That is not a very stereotypical German person tbh 

As for me, I wouldn't mind dedicating most of my life to work if it has a meaning, i.e: if it makes the life of thousands of kids in Africa or Syria better or it leads to a new useful/creative product.

but doing repetitive, dumb sh*t for long hours is not something that I would be able to do for long.


----------



## KangalLover (Dec 26, 2012)

rabidfoxes said:


> Currently I write web content and do SEO.
> 
> My problem is not the work itself, but that I don't believe in 'employment' - workplace hierarchies, full-time hours, job interviews, etc.
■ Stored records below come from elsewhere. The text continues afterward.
/-- R32: the trims, and OSR with them, are written by one successful INIT in Uninitialized and by nothing else; only a
reset ends their validity. -/
def Obligations.CalibrationImmutableAfterInit : Prop :=
  ∀ s t : State, step s = .next t → (t.cal ≠ s.cal ∨ t.osr ≠ s.osr ∨ t.written.calibration ≠ s.written.calibration) →
    (∃ rest, s.inputs = .reset :: rest) ∨
    (∃ w rest osr, s.inputs = .command w :: rest ∧ decode w = .ok (.init osr) ∧ s.phase = .uninitialized ∧
      t.status = .ok ∧ t.phase = .calibrated)

/-- The frame of all five operations, the access table of `10_state.md`: what each may write, and that it leaves every
other register, the parameters, and what the host presents next unchanged. -/
def Obligations.FrameOfTheFiveOperations : Prop :=
  ∀ (i : Instr) (s t : State), exec i s = .next t →
    (t.config = s.config ∧ t.inputs = s.inputs) ∧
    ((∀ osr, i ≠ .init osr) →
      t.cal = s.cal ∧ t.osr = s.osr ∧ t.written.calibration = s.written.calibration) ∧
    (i ≠ .sample → t.raw = s.raw ∧ t.written.raw = s.written.raw) ∧
    (i ≠ .compt → t.tFine = s.tFine ∧ t.temp = s.temp ∧ t.written.tFine = s.written.tFine) ∧
    (i ≠ .compp → t.press = s.press ∧ t.written.press = s.written.press) ∧
    (i ≠ .comph → t.hum = s.hum ∧ t.written.hum = s.written.hum) ∧
    (i = .compt ∨ i = .compp → t.phase = s.phase) ∧
    (i = .compp ∨ (∃ osr, i = .init osr) → t.tfValid = s.tfValid)

/-- R52: the accesses to the sensor's register space are exactly the six of the table (and SAMPLE's wait), each by its own
operation; the trace is only ever extended. -/
def Obligations.OnlyTheSixAccesses : Prop :=
  ∀ (i : Instr) (s t : State), exec i s = .next t →
    ∃ added, t.trace = s.trace ++ added ∧ ∀ e ∈ added, allowedAccess s i e

/-- R27: the parameters are fixed: no step writes them. -/
def Obligations.ConfigurationNeverWritten : Prop :=
  ∀ s t : State, step s = .next t → t.config = s.config

/-- R150: a reset sets PHASE, STATUS and TF_VALID and leaves every other register without a value. It makes no bus
transaction, the spec's inference of R151: the trace, the answers to come and their counter stay, which are the model's own
records (logs 8 and 10); and the parameters, which the model holds in State (log 3), stay fixed. -/
def Obligations.ResetStartsNewInstance : Prop :=
  ∀ (s : State) (rest : List HostInput), s.inputs = .reset :: rest →
    ∃ t, step s = .next t ∧ t.phase = .uninitialized ∧ t.status = .ok ∧ t.tfValid = false ∧
      (∀ r : Reg, r ≠ .phase → r ≠ .status → r ≠ .tfValid → observe t r = none) ∧
      t.inputs = rest ∧ t.config = s.config ∧ t.trace = s.trace ∧ t.answers = s.answers ∧ t.busCount = s.busCount

/-- The table of reset values, `10_state.md` section 6: PHASE, STATUS and TF_VALID are observed as 0 and no other register
holds a value. -/
def Obligations.ResetValues : Prop :=
  observe State.reset .phase = some 0 ∧ observe State.reset .status = some 0 ∧ observe State.reset .tfValid = some 0 ∧
  ∀ r : Reg, r ≠ .phase → r ≠ .status → r ≠ .tfValid → observe State.reset r = none

/-- The spec's own inference of R24, through `exec`: no operation reads a register that holds no value. Two states of the
lifecycle that look the same to the host (so that they may differ only in what stands behind the registers that hold no
value, the zeros of log 1), with the same parameters, sensor and trace, are led by every operation to two such states. -/
def Obligations.UnwrittenRegistersNeverRead : Prop :=
  ∀ (i : Instr) (s s' t t' : State), Lifecycle s → Lifecycle s' →
    s.config = s'.config → s.inputs = s'.inputs → s.answers = s'.answers → s.busCount = s'.busCount →
    s.trace = s'.trace → (∀ r : Reg, observe s r = observe s' r) →
    exec i s = .next t → exec i s' = .next t' →
    (∀ r : Reg, observe t r = observe t' r) ∧ t.config = t'.config ∧ t.inputs = t'.inputs ∧ t.answers = t'.answers ∧
    t.busCount = t'.busCount ∧ t.trace = t'.trace

/-- R158: once a SAMPLE has started (even one that then fails), or COMPH has completed, neither COMPP nor COMPH can read the
old T_FINE: both raise SequenceError. -/
def Obligations.StaleTFineNeverRead : Prop :=
  ∀ s t : State,
    (s.phase ≠ .uninitialized ∧ exec .sample s = .next t) ∨
      (s.phase = .sampling ∧ s.tfValid = true ∧ exec .comph s = .next t) →
    exec .compp t = .next { t with status := .sequenceError } ∧
    exec .comph t = .next { t with status := .sequenceError }

/-! ### Invariants of every step -/

/-- Every step keeps the promises of PHASE and TF_VALID. -/
def Obligations.EveryStepKeepsLifecycle : Prop :=
  ∀ s t : State, Lifecycle s → step s = .next t → Lifecycle t

/-- Every step keeps the freshness of T_FINE: while TF_VALID is 1, T_FINE is what COMPT computes from the raw sample now
held. (The lifecycle rules out an INIT that would replace the trims under a set TF_VALID.) -/
def Obligations.EveryStepKeepsTFineFresh : Prop :=
  ∀ s t : State, Lifecycle s → FreshTFine s → step s = .next t → FreshTFine t

/-- Every step keeps T_FINE, TEMP and HUM in their ranges. The zeros that stand in them at reset are the model's choice
(log 1). -/
def Obligations.EveryStepKeepsRanges : Prop :=
  ∀ s t : State, InRange s → step s = .next t → InRange t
I can have the best manager in the world and I will still fantasize about strangling them with an electrical cord. To me, employment is essentially exploitative. I know where the money goes and no amount of free coffee makes it ok.


hmm, I think working as a freelancer would be better for you?


----------



## GermanHermit (Sep 6, 2008)

KangalLover said:


> ...That is not a very stereotypical German person tbh &#128578;...


&#128514;


----------



## rabidfoxes (Apr 17, 2016)

KangalLover said:


> hmm, I think working as a freelancer would be better for you?


That's kind of what I'm doing (I'm one of the owners of our tiny business). It is better! But it would be even better if I didn't need to work to eat. My current occupation offers me an optimal work-life balance (i.e. much life and little work) and enough money to feed myself, but it's not what I would be working on if money wasn't an issue.

Like you, I would like to do meaningful work. But meaningful work that doesn't come with workplace hierarchies. That's a tough thing to achieve.


----------



## John Belz (Jun 20, 2020)

my work is not boring, but sometimes it happens ((


----------



## either/or (Apr 27, 2020)

rabidfoxes said:


> My problem is not the work itself, but that I don't believe in 'employment' - workplace hierarchies, full-time hours, job interviews, etc. I can have the best manager in the world and I will still fantasize about strangling them with an electrical cord. To me, employment is essentially exploitative. I know where the money goes and no amount of free coffee makes it ok.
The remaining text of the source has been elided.